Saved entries
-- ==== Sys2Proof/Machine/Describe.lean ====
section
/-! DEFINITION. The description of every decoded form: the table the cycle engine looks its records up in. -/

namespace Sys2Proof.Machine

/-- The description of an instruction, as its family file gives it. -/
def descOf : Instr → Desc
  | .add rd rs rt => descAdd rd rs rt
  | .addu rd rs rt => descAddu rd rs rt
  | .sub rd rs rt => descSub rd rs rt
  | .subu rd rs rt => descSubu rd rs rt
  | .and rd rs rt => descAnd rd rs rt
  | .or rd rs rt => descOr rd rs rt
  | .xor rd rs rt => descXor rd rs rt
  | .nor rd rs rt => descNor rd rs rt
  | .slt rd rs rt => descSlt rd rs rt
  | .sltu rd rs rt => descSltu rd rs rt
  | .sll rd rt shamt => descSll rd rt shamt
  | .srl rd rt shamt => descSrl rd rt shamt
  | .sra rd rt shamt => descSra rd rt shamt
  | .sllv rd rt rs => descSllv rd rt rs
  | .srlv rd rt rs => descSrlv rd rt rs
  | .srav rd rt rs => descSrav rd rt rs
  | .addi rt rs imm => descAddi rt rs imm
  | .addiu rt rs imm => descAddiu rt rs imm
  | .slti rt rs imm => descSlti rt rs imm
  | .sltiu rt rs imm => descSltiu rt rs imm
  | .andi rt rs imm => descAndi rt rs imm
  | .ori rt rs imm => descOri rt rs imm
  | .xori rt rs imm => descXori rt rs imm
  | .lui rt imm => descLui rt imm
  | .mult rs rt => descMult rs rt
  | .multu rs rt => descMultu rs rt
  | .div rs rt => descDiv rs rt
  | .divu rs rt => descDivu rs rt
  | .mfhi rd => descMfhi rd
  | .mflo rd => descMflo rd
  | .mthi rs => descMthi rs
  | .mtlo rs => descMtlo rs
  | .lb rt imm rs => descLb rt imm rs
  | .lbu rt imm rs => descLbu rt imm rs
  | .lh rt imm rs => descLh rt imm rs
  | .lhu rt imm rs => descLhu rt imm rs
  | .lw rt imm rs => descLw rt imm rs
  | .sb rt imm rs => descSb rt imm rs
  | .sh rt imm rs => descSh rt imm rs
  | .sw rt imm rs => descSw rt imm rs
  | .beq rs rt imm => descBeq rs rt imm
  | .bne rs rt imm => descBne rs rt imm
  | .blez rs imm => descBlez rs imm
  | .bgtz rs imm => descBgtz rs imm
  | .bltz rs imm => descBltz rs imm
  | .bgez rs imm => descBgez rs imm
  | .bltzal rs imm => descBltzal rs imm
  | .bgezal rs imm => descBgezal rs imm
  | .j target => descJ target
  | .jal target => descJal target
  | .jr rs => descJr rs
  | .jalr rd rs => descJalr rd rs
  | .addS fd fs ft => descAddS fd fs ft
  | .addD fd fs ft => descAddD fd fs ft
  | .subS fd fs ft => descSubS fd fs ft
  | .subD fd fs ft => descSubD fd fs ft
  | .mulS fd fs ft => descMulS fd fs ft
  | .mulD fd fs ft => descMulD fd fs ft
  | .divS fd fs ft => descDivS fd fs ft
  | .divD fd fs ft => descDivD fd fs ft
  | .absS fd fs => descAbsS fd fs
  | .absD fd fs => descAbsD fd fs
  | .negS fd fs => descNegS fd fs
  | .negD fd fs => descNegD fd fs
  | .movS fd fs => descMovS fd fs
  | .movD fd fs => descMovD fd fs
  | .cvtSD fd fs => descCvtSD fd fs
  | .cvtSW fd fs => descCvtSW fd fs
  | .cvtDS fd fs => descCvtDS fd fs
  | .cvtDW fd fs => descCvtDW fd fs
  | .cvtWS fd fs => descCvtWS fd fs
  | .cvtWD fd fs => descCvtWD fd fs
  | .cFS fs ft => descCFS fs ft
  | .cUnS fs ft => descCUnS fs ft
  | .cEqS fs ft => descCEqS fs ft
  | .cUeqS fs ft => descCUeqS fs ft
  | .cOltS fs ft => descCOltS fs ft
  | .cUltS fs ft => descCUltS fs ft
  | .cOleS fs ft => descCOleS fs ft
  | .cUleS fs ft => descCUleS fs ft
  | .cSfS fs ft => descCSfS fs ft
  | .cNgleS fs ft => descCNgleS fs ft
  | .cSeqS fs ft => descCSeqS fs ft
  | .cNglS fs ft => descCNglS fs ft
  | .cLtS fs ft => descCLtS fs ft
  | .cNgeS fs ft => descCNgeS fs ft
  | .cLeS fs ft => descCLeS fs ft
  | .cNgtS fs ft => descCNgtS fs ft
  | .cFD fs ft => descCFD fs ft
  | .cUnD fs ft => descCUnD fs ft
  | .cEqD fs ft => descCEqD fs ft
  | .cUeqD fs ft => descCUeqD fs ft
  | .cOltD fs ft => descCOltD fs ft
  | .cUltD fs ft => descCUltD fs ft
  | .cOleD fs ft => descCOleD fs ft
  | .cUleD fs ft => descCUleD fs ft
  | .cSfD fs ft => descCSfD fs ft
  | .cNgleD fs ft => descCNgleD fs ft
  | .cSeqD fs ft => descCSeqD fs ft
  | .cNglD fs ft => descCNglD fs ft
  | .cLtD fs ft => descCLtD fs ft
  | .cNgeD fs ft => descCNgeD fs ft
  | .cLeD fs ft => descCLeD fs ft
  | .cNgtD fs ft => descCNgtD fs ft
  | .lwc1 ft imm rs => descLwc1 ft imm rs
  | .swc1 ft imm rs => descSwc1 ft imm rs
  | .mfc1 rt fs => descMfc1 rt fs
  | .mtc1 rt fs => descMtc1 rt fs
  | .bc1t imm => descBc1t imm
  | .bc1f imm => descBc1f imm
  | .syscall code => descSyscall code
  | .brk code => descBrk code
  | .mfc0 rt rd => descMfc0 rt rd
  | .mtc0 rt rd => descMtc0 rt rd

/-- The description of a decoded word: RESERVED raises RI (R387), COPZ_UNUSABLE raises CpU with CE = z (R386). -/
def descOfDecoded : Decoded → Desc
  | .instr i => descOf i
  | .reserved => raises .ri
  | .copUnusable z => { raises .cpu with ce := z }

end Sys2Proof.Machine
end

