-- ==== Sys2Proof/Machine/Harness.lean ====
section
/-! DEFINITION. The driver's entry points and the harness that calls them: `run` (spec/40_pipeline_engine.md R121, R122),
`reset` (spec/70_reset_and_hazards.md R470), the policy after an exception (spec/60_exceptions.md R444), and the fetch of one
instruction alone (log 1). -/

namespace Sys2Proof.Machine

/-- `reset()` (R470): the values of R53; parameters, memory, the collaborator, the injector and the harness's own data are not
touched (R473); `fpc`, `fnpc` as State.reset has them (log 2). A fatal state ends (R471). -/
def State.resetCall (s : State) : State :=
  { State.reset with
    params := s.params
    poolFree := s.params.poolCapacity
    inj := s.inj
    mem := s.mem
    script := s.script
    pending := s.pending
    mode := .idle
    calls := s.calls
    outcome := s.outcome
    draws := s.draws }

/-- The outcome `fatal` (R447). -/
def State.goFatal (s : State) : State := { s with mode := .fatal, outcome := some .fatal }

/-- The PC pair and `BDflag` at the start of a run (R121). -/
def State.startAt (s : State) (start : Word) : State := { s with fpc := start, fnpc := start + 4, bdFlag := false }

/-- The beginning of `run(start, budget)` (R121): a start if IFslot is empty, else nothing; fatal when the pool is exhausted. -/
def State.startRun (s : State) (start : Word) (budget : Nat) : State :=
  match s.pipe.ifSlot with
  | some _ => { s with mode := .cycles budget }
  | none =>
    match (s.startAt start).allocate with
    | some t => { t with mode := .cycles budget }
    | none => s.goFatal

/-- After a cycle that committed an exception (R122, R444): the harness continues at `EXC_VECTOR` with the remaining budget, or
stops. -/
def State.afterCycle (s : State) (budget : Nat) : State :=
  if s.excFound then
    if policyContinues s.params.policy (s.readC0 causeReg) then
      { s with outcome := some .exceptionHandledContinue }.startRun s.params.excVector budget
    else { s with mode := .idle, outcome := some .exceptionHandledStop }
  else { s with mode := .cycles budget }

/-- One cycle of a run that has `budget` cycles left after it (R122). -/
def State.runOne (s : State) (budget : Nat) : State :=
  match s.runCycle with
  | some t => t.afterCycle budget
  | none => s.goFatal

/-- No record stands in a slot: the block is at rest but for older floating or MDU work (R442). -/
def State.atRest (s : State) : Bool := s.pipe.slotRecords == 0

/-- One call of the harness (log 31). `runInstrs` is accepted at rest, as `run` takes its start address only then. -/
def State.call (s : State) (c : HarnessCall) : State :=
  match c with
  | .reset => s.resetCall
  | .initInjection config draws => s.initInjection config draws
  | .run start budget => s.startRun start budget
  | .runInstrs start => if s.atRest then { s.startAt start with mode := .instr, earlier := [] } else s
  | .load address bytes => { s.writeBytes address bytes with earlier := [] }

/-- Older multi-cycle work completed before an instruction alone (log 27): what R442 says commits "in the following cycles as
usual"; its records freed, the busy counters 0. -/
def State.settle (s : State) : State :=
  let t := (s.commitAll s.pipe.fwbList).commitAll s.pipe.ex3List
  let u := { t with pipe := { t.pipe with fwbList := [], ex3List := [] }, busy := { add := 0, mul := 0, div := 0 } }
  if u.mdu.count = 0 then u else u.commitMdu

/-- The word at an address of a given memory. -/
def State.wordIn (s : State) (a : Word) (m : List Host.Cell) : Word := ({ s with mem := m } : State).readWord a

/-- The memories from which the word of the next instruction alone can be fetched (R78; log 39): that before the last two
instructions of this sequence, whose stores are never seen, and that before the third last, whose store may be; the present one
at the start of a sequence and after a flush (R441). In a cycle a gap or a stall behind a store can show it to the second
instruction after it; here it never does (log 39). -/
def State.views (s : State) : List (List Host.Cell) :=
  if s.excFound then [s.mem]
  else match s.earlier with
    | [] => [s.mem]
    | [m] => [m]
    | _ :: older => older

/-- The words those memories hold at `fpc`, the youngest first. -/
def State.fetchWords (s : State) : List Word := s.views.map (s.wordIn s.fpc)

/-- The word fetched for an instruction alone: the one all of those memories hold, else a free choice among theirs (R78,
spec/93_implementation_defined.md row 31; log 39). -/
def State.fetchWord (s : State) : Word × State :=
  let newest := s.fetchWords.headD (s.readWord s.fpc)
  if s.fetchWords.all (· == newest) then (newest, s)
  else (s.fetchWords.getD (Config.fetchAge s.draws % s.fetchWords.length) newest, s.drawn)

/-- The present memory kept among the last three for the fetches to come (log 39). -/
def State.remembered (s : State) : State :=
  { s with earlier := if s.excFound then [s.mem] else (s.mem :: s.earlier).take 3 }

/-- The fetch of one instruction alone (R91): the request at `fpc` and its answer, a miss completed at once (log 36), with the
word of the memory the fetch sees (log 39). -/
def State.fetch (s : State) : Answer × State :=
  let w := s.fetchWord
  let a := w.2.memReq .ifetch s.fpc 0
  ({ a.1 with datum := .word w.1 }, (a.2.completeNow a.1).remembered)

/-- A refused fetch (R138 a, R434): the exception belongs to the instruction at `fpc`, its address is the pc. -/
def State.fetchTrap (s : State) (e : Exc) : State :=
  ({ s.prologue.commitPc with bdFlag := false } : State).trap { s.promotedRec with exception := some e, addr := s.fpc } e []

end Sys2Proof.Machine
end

• What you have to do: Both end lines included, restate word for word the lines above from the line with "descAddiu rt rs imm" to the line with "descBltz rs imm", and nothing else.

• Your response:
  | .addiu rt rs imm => descAddiu rt rs imm
  | .slti rt rs imm => descSlti rt rs imm
  | .sltiu rt rs imm => descSltiu rt rs imm
  | .andi rt rs imm => descAndi rt rs imm
  | .ori rt rs imm => descOri rt rs imm
  | .xori rt rs imm => descXori rt rs imm
  | .lui rt imm => descLui rt imm
  | .mult rs rt => descMult rs rt
  | .multu rs rt => descMultu rs rt
  | .div rs rt => descDiv rs rt
  | .divu rs rt => descDivu rs rt
  | .mfhi rd => descMfhi rd
  | .mflo rd => descMflo rd
  | .mthi rs => descMthi rs
  | .mtlo rs => descMtlo rs
  | .lb rt imm rs => descLb rt imm rs
  | .lbu rt imm rs => descLbu rt imm rs
  | .lh rt imm rs => descLh rt imm rs
  | .lhu rt imm rs => descLhu rt imm rs
  | .lw rt imm rs => descLw rt imm rs
  | .sb rt imm rs => descSb rt imm rs
  | .sh rt imm rs => descSh rt imm rs
  | .sw rt imm rs => descSw rt imm rs
  | .beq rs rt imm => descBeq rs rt imm
  | .bne rs rt imm => descBne rs rt imm
  | .blez rs imm => descBlez rs imm
  | .bgtz rs imm => descBgtz rs imm
  | .bltz rs imm => descBltz rs imm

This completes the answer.